> **WHAT THE TASK REQUIRES**:
For the data below, say how many lines contain "keeps". Only the number should be given.
•••
/-- R450: each frame of the MP forecasts the dies' temperatures, and requests a lowering of each die above the sustained tier whose forecast is
above the limit. That the forecast is computed with the static power and the present margin is the model's reading (log 125).
R453 to R457: while the MP is at work its frame writes its watchdog, and skips its deferrable function when less than 150 µs are left; a
function over its budget is stopped, counted and entered (0x34); a watchdog not written for 2 ms restarts the MP, with its private
SRAM lost; when the restart ends its firmware runs from 0x100 and the commands that waited for it have ended HW_FAULT. -/
def Obligations.ManagementProcessorRestarts : Prop :=
  ∀ s : State,
    (s.mpGone = false →
      (s.mp.run ≠ .faulted → ∀ used n : Nat, ∃ t, exec (.mpMajorFrame used n) s = .next t ∧ t.pwr.mpKick = s.tim.dt ∧
        t.pwr.skipped = (if 1000 - used < 150 then satInc s.pwr.skipped else s.pwr.skipped) ∧
        t.pwr.telemetry = (if 1000 - used < 150 then s.pwr.telemetry else s.pwr.telemetry + n) ∧
        ∀ d : Fin 4, t.pwr.forecastT[d] = s.forecastMk d ∧
          (s.forecastLimit < s.forecastMk d → (s.pwr.die[d]).change = none → (s.pwr.die[d]).tier ≠ 0 →
            (t.pwr.die[d]).change = some ((s.pwr.die[d]).tier - 1, .lowering false) ∧ (t.pwr.die[d]).tier = (s.pwr.die[d]).tier) ∧
          (s.forecastMk d ≤ s.forecastLimit ∨ (s.pwr.die[d]).high = false → t.pwr.die[d] = s.pwr.die[d])) ∧
      (∀ k : Fin 4, ∃ t, exec (.mpBudgetOverrun k) s = .next t ∧ t.pwr.overruns = satInc s.pwr.overruns ∧ Raises s t 0x34 0x100 (k.val + 1)) ∧
      (s.mp.run ≠ .faulted → 2000000 ≤ (s.tim.dt - s.pwr.mpKick).toNat → ∃ t, exec .mpWatchdogExpiry s = .next t ∧ t.pwr.mpAbsent = true ∧
        Raises s t 0x34 0x100 0 ∧ t.mpSram = [] ∧ t.mp.run = .reset ∧ t.pwr.restarts = satInc s.pwr.restarts ∧ t.mem = s.mem) ∧
      (s.mp.run ≠ .faulted → (s.tim.dt - s.pwr.mpKick).toNat < 2000000 → exec .mpWatchdogExpiry s = .next s)) ∧
    (s.pwr.mpAbsent = true → ∃ t, exec .mpRestartDone s = .next t ∧ t.pwr.mpAbsent = false ∧ t.pwr.mpKick = s.tim.dt ∧
      t.mp.run = .running ∧ t.mp.pc = 0x100 ∧ (Memory.wf s.flash = true → ∀ a, a < 0x200000 → memGet t.mpSram a = memGet s.flash a) ∧
      t.cmd.mpq = s.cmd.mpq.filter (fun q => (s.cmd.q[q]).cur.isNone) ∧ ((∀ (j : Fin 64) (p : LongOp), s.cmd.ops[j] = some p → p.internal = false) →
        ∀ (k : Fin 64) (o : LongOp), s.cmd.ops[k] = some o → o.opcode = 0x12 → o.state.terminal = false →
          ∃ p, t.cmd.ops[k] = some p ∧ p.state = .failed)) ∧
    (s.pwr.mpAbsent = false → exec .mpRestartDone s = .next s)

/-- R461 to R477: a self-test that passes makes an untested tile SPARE, and one that fails retires the tile; a logical core at its stop moves
to the spare that its migration names: both tiles are MIGRATING and the map names the spare until the requests issued before have completed;
then registers, accumulators and local store are copied and the old tile is parked. A die that is lost
stops and unmaps its cores, and the epoch increments (0x42); stress, cycles and the ledger's copies are kept. -/
def Obligations.WearAndSparing : Prop :=
  ∀ s : State,
    (∀ i : Fin 136, (s.wear.tile[i]).testing = true → s.lcOf i = none →
      (∃ t, exec (.tileSelfTestDone i true) s = .next t ∧ (t.wear.tile[i]).testing = false ∧ (t.wear.tile[i]).suspect = false ∧
        (t.wear.tile[i]).selfTests = (s.wear.tile[i]).selfTests + 1 ∧
        ((s.wear.tile[i]).state = .untested → (t.wear.tile[i]).state = .spare)) ∧
      (∃ t, exec (.tileSelfTestDone i false) s = .next t ∧ (t.wear.tile[i]).state = .retired ∧ (t.wear.tile[i]).cause = 0x07 ∧
        (t.tiles[i]).fault = 0x07)) ∧
    (∃ t, exec .spareRetest s = .next t ∧ ∀ i : Fin 136, t.wear.tile[i] =
      if (s.wear.tile[i]).state = .spare ∧ (s.wear.die[tileDie i]).lost = false then { s.wear.tile[i] with testing := true } else s.wear.tile[i]) ∧
    (∀ (lc : Fin 128) (i j : Fin 136), s.tileOf lc = some i → s.wear.armed = [(lc, some j, none)] → s.atStop lc i = true → i ≠ j →
      s.spareOk j = true → tileDie j = tileDie i → s.wear.moving = [] → s.prog.state ≠ .loaded → ∃ t, exec (.migrationStop lc) s = .next t ∧
        t.tileOf lc = some j ∧ t.wear.armed = [] ∧ t.wear.moving = [{ lc := lc, src := i, dst := j, slot := none }] ∧
        (t.wear.tile[i]).state = .migrating ∧ (t.wear.tile[j]).state = .migrating ∧ t.mem = s.mem ∧ t.tiles = s.tiles) ∧
    (∀ m : Moving, s.wear.moving = [m] → m.src ≠ m.dst → s.prog.stopQ = none → Memory.wf s.mem = true →
      let i := m.src
      let j := m.dst
      ((∃ r ∈ s.outstanding, r.tile = some i) → exec (.migrationStop m.lc) s = .next s) ∧
      ((∀ r ∈ s.outstanding, r.tile ≠ some i) → ∃ t, exec (.migrationStop m.lc) s = .next t ∧
        t.wear.moving = [] ∧ t.wear.map = s.wear.map ∧ (t.tiles[j]).vr = (s.tiles[i]).vr ∧
        (t.tiles[j]).acc = (s.tiles[i]).acc.map (fun e => (e.1, e.2.recorded)) ∧
        (t.tiles[j]).seq.g = (s.tiles[i]).seq.g ∧ (t.tiles[j]).seq.pc = (s.tiles[i]).seq.pc ∧ (t.tiles[j]).seq.run = (s.tiles[i]).seq.run ∧
        (∀ a, a < localSize → memGet t.mem (localBase j + a) = memGet s.mem (localBase i + a)) ∧
        (∀ a, a < localBase j ∨ localBase j + localSize ≤ a → memGet t.mem a = memGet s.mem a) ∧ (t.tiles[i]).seq.run = .off ∧
        (t.wear.tile[j]).state = .active ∧ (t.wear.tile[i]).state = (if (s.wear.tile[i]).cand then .retired else .spare) ∧
        m.lc.val ∈ t.prog.migrated)) ∧
    (∀ d : Fin 4, s.hubAlive = true → (s.wear.die[d]).lost = false → s.prog.stopQ = none →
      (∀ i : Fin 136, (s.tiles[i]).seq.inTrap = false) → ∃ t, exec (.dieLost d .rail) s = .next t ∧ (t.wear.die[d]).lost = true ∧ (t.wear.die[d]).losses = (s.wear.die[d]).losses + 1 ∧
        t.prog.epoch = s.prog.epoch + 1 ∧ (t.pwr.die[d]).tier = 0 ∧
        ∀ i : Fin 136, tileDie i = d → (t.tiles[i]).seq.run = .off ∧ (t.wear.tile[i]).state = .untested) ∧
    (s.mpGone = false →
      (∃ t, exec .stressAccrual s = .next t ∧ t.tiles = s.tiles ∧ ∀ d : Fin 4, (s.wear.die[d]).lost = false →
        (t.wear.die[d]).s = (s.wear.die[d]).s + stressTerm (s.pwr.die[d]).volt.toNat (s.pwr.therm[(⟨d.val, by omega⟩ : Fin 5)]).temp ∧
        (t.wear.die[d]).peakMs = (s.wear.die[d]).peakMs + (if (s.pwr.die[d]).tier = 2 then 1 else 0)) ∧
      (∃ t, exec .thermalCycleSample s = .next t ∧ t.tiles = s.tiles ∧ ∀ d : Fin 4, (s.wear.die[d]).lost = false →
        (s.wear.die[d]).residue = [] → (s.pwr.therm[(⟨d.val, by omega⟩ : Fin 5)]).readings ≠ [] →
        (t.wear.die[d]).residue = [(s.pwr.therm[(⟨d.val, by omega⟩ : Fin 5)]).readings.foldl (· + ·) 0] ∧ (t.wear.die[d]).c = (s.wear.die[d]).c) ∧
      (∃ t l, exec .ledgerAoUpdate s = .next t ∧ t.wear.ao = some l ∧ l.valid = true ∧ l.drives = s.wear.drives ∧ t.wear.flash = s.wear.flash ∧
        ∀ d : Fin 4, l.dies[d] = t.wear.die[d] ∧ (t.wear.die[d]).s = (s.wear.die[d]).s) ∧
      (∃ t l, exec .ledgerFlashWrite s = .next t ∧ t.wear.flash = (l :: s.wear.flash).take 256 ∧ l.dies = s.wear.die ∧ t.wear.ao = s.wear.ao ∧
        t.flash = s.flash))
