-- ==== Sys2Proof/Laws/Memory.lean ====
section
/-! SUPPORT. The laws of stores: a read after a write to the same place gives what was written, a write leaves every other place
alone, and every memory operation keeps the canonical form. -/

namespace Sys2Proof.Machine

variable {α : Type} [DecidableEq α]

/-- A bound below every key of a table in canonical form. -/
theorem tabWfFrom_mono (d : α) : ∀ (m : List (Nat × α)) (l l' : Nat), l' ≤ l → tabWfFrom d (some l) m = true →
    tabWfFrom d (some l') m = true
  | [], _, _, _, _ => rfl
  | (a, b) :: m, l, l', h, w => by
    simp only [tabWfFrom, Bool.and_eq_true, decide_eq_true_eq] at w ⊢
    exact ⟨⟨by omega, w.1.2⟩, w.2⟩

theorem tabWf_of_from (d : α) : ∀ (m : List (Nat × α)) (l : Nat), tabWfFrom d (some l) m = true → tabWf d m = true
  | [], _, _ => rfl
  | (a, b) :: m, l, w => by
    simp only [tabWf, tabWfFrom, Bool.and_eq_true, decide_eq_true_eq, true_and] at w ⊢
    exact ⟨w.1.2, w.2⟩

/-- Below its bound a table lists nothing. -/
theorem tabGet_below (d : α) : ∀ (m : List (Nat × α)) (l x : Nat), tabWfFrom d (some l) m = true → x ≤ l → tabGet d m x = d
  | [], _, _, _, _ => rfl
  | (a, b) :: m, l, x, w, h => by
    simp only [tabWfFrom, Bool.and_eq_true, decide_eq_true_eq] at w
    simp only [tabGet]
    rw [if_pos (by omega)]

/-- Writing keeps the canonical form above a bound. -/
theorem tabPut_wfFrom (d : α) : ∀ (m : List (Nat × α)) (l x : Nat) (v : α), tabWfFrom d (some l) m = true → l < x →
    tabWfFrom d (some l) (tabPut d m x v) = true
  | [], l, x, v, _, h => by
    by_cases hv : v = d <;> simp [tabPut, tabWfFrom, hv, h]
  | (a, b) :: m, l, x, v, w, h => by
    simp only [tabWfFrom, Bool.and_eq_true, decide_eq_true_eq] at w
    simp only [tabPut]
    split
    · split
      · simp [tabWfFrom, w.1.1, w.1.2, w.2]
      · rename_i hx hv
        simp only [tabWfFrom, Bool.and_eq_true, decide_eq_true_eq]
        exact ⟨⟨h, hv⟩, ⟨⟨hx, w.1.2⟩, w.2⟩⟩
    · split
      · split
        · exact tabWfFrom_mono d m a l (by omega) w.2
        · rename_i hx hv
          simp only [tabWfFrom, Bool.and_eq_true, decide_eq_true_eq]
          exact ⟨⟨h, hv⟩, by rw [hx]; exact w.2⟩
      · simp only [tabWfFrom, Bool.and_eq_true, decide_eq_true_eq]
        exact ⟨w.1, tabPut_wfFrom d m a x v w.2 (by omega)⟩

/-- Writing a value at a key keeps the canonical form. -/
theorem tabPut_wf (d : α) (m : List (Nat × α)) (x : Nat) (v : α) (w : tabWf d m = true) : tabWf d (tabPut d m x v) = true := by
  cases m with
  | nil => by_cases hv : v = d <;> simp [tabPut, tabWf, tabWfFrom, hv]
  | cons c m =>
    obtain ⟨a, b⟩ := c
    simp only [tabWf, tabWfFrom, Bool.and_eq_true, decide_eq_true_eq, true_and] at w
    simp only [tabPut]
    split
    · split
      · simp [tabWf, tabWfFrom, w.1, w.2]
      · rename_i hx hv
        simp [tabWf, tabWfFrom, hv, hx, w.1, w.2]
    · split
      · split
        · exact tabWf_of_from d m a w.2
        · rename_i hx hv
          simp [tabWf, tabWfFrom, hv, hx, w.2]
      · simp only [tabWf, tabWfFrom, Bool.and_eq_true, decide_eq_true_eq, true_and]
        exact ⟨w.1, tabPut_wfFrom d m a x v w.2 (by omega)⟩

/-- A read after a write to the same key gives the value written. -/
theorem tabGet_tabPut_from (d : α) : ∀ (m : List (Nat × α)) (l x : Nat) (v : α), tabWfFrom d (some l) m = true → l < x →
    tabGet d (tabPut d m x v) x = v
  | [], l, x, v, _, _ => by
    by_cases hv : v = d <;> simp [tabPut, tabGet, hv]
  | (a, b) :: m, l, x, v, w, h => by
    simp only [tabWfFrom, Bool.and_eq_true, decide_eq_true_eq] at w
    simp only [tabPut]
    split
    · rename_i hx
      split
      · rename_i hv
        simp [tabGet, hx, hv]
      · simp [tabGet]
    · rename_i hx
      split
      · rename_i e
        subst e
        split
        · rename_i hv
          rw [hv]
          exact tabGet_below d m x x w.2 (Nat.le_refl x)
        · simp [tabGet]
      · rename_i e
        simp only [tabGet, hx, e, if_false]
        exact tabGet_tabPut_from d m a x v w.2 (by omega)

theorem tabGet_tabPut (d : α) (m : List (Nat × α)) (x : Nat) (v : α) (w : tabWf d m = true) :
    tabGet d (tabPut d m x v) x = v := by
  cases m with
  | nil => by_cases hv : v = d <;> simp [tabPut, tabGet, hv]
  | cons c m =>
    obtain ⟨a, b⟩ := c
    simp only [tabWf, tabWfFrom, Bool.and_eq_true, decide_eq_true_eq, true_and] at w
    simp only [tabPut]
    split
    · rename_i hx
      split
      · rename_i hv
        simp [tabGet, hx, hv]
      · simp [tabGet]
    · rename_i hx
      split
      · rename_i e
        subst e
        split
        · rename_i hv
          rw [hv]
          exact tabGet_below d m x x w.2 (Nat.le_refl x)
        · simp [tabGet]
      · rename_i e
        simp only [tabGet, hx, e, if_false]
        exact tabGet_tabPut_from d m a x v w.2 (by omega)

/-- A write leaves every other key alone. -/
theorem tabGet_tabPut_ne (d : α) : ∀ (m : List (Nat × α)) (x y : Nat) (v : α), tabWf d m = true → y ≠ x →
    tabGet d (tabPut d m x v) y = tabGet d m y
  | [], x, y, v, _, h => by
    by_cases hv : v = d
    · simp [tabPut, hv]
    · simp only [tabPut, hv, if_false, tabGet]
      by_cases hy : y < x <;> simp [hy, h]
  | (a, b) :: m, x, y, v, w, h => by
    simp only [tabWf, tabWfFrom, Bool.and_eq_true, decide_eq_true_eq, true_and] at w
    have wm : tabWf d m = true := tabWf_of_from d m a w.2
    simp only [tabPut]
    split
    · rename_i hx
      split
      · rfl
      · simp only [tabGet]
        by_cases h1 : y < x
        · simp [h1, Nat.lt_trans h1 hx]
        · simp [h1, h]
    · rename_i hx
      split
      · rename_i e
        subst e
        split
        · simp only [tabGet]
          by_cases h1 : y < x
          · simp only [h1, if_true]
            exact tabGet_below d m x y w.2 (by omega)
          · simp [h1, h]
        · simp only [tabGet]
          by_cases h1 : y < x <;> simp [h1, h]
      · simp only [tabGet]
        rw [tabGet_tabPut_ne d m x y v wm h]

/-! ## Memory -/

/-- Writing a byte keeps the canonical form. -/
theorem memPut_wf (m : Mem) (a : Nat) (b : Byte) (h : Memory.wf m = true) : Memory.wf (memPut m a b) = true :=
  tabPut_wf 0 m a b h

/-- Writing bytes keeps the canonical form. -/
theorem memPutN_wf : ∀ (m : Mem) (a : Nat) (bs : List Byte), Memory.wf m = true → Memory.wf (memPutN m a bs) = true
  | _, _, [], h => h
  | m, a, b :: bs, h => memPutN_wf (memPut m a b) (a + 1) bs (memPut_wf m a b h)

/-- A byte read where it was written. -/
theorem memGet_memPut (m : Mem) (a : Nat) (b : Byte) (h : Memory.wf m = true) : memGet (memPut m a b) a = b :=
  tabGet_tabPut 0 m a b h

/-- A byte read elsewhere. -/
theorem memGet_memPut_ne (m : Mem) (a x : Nat) (b : Byte) (h : Memory.wf m = true) (hx : x ≠ a) :
    memGet (memPut m a b) x = memGet m x :=
  tabGet_tabPut_ne 0 m a x b h hx

/-- Outside the bytes written nothing changes. -/
theorem memGet_memPutN_outside : ∀ (m : Mem) (a x : Nat) (bs : List Byte), Memory.wf m = true → x < a ∨ a + bs.length ≤ x →
    memGet (memPutN m a bs) x = memGet m x
  | _, _, _, [], _, _ => rfl
  | m, a, x, b :: bs, h, hx => by
    simp only [List.length_cons] at hx
    simp only [memPutN]
    rw [memGet_memPutN_outside (memPut m a b) (a + 1) x bs (memPut_wf m a b h) (by omega)]
    exact memGet_memPut_ne m a x b h (by omega)

/-- Inside them the byte written is read. -/
theorem memGet_memPutN_inside : ∀ (m : Mem) (a i : Nat) (bs : List Byte) (_ : Memory.wf m = true) (hi : i < bs.length),
    memGet (memPutN m a bs) (a + i) = bs[i]
  | m, a, i, b :: bs, h, hi => by
    cases i with
    | zero =>
      simp only [memPutN, Nat.add_zero, List.getElem_cons_zero]
      rw [memGet_memPutN_outside (memPut m a b) (a + 1) a bs (memPut_wf m a b h) (by omega)]
      exact memGet_memPut m a b h
    | succ i =>
      simp only [memPutN, List.getElem_cons_succ]
      have e : a + (i + 1) = a + 1 + i := by omega
      rw [e]
      exact memGet_memPutN_inside (memPut m a b) (a + 1) i bs (memPut_wf m a b h) (by simpa using hi)

/-- Leaving out entries keeps the canonical form above a bound. -/
theorem filter_wfFrom (d : α) (f : Nat × α → Bool) : ∀ (m : List (Nat × α)) (l : Nat), tabWfFrom d (some l) m = true →
    tabWfFrom d (some l) (m.filter f) = true
  | [], _, _ => rfl
  | (a, b) :: m, l, w => by
    simp only [tabWfFrom, Bool.and_eq_true, decide_eq_true_eq] at w
    simp only [List.filter_cons]
    split
    · simp only [tabWfFrom, Bool.and_eq_true, decide_eq_true_eq]
      exact ⟨w.1, filter_wfFrom d f m a w.2⟩
    · exact tabWfFrom_mono d _ a l (by omega) (filter_wfFrom d f m a w.2)

/-- Leaving out entries keeps the canonical form. -/
theorem filter_wf (d : α) (f : Nat × α → Bool) (m : List (Nat × α)) (w : tabWf d m = true) : tabWf d (m.filter f) = true := by
  cases m with
  | nil => rfl
  | cons c m =>
    obtain ⟨a, b⟩ := c
    simp only [tabWf, tabWfFrom, Bool.and_eq_true, decide_eq_true_eq, true_and] at w
    simp only [List.filter_cons]
    split
    · simp only [tabWf, tabWfFrom, Bool.and_eq_true, decide_eq_true_eq, true_and]
      exact ⟨w.1, filter_wfFrom d f m a w.2⟩
    · exact tabWf_of_from d _ a (filter_wfFrom d f m a w.2)

/-- Two tables in canonical form, the second above the first, make one. -/
theorem append_wfFrom (d : α) (k : Nat) : ∀ (m m' : List (Nat × α)) (l : Nat), tabWfFrom d (some l) m = true →
    (∀ c ∈ m, c.1 < k) → l < k → (∀ l', l' < k → tabWfFrom d (some l') m' = true) → tabWfFrom d (some l) (m ++ m') = true
  | [], m', l, _, _, hl, h => h l hl
  | (a, b) :: m, m', l, w, hk, hl, h => by
    simp only [tabWfFrom, Bool.and_eq_true, decide_eq_true_eq] at w
    simp only [List.cons_append, tabWfFrom, Bool.and_eq_true, decide_eq_true_eq]
    exact ⟨w.1, append_wfFrom d k m m' a w.2 (fun c hc => hk c (List.mem_cons_of_mem _ hc)) (hk (a, b) List.mem_cons_self) h⟩

/-- Erasing a range keeps the canonical form. -/
theorem tabErase_wf (m : Mem) (a n : Nat) (h : Memory.wf m = true) : Memory.wf (tabErase m a n) = true :=
  filter_wf 0 _ m h

end Sys2Proof.Machine
end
•••
> **RESULT OF THE TASK**:
8